### SUPPLIED RECORDS
----------------
-- ==== Sys2Proof/Machine/Flags.lean ====
section
/-!
DEFINITION. The one flag-like output, `eq` (10_state.md R24, 40_representation.md R74).
-/

namespace Sys2Proof.Machine

/-- `eq` under EQ: all 32 bits compared, no sentinel special case (40_representation.md R74). -/
def eqFlag (a b : Word) : Bool := a == b

/-- `eq` under every other select, the reserved one included: 0 (40_representation.md R74, 30_encoding.md
R60). Overflow, inexactness and division by zero are not flagged (10_state.md R24). -/
def noEqFlag : Bool := false

end Sys2Proof.Machine
end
----------------
### WORK ITEM
The lines from the one containing "R60). Overflow, inexactness" through the last line of the material above are to be copied exactly, both ends included.

### SOLUTION BELOW
R60). Overflow, inexactness and division by zero are not flagged (10_state.md R24). -/
def noEqFlag : Bool := false

end Sys2Proof.Machine
end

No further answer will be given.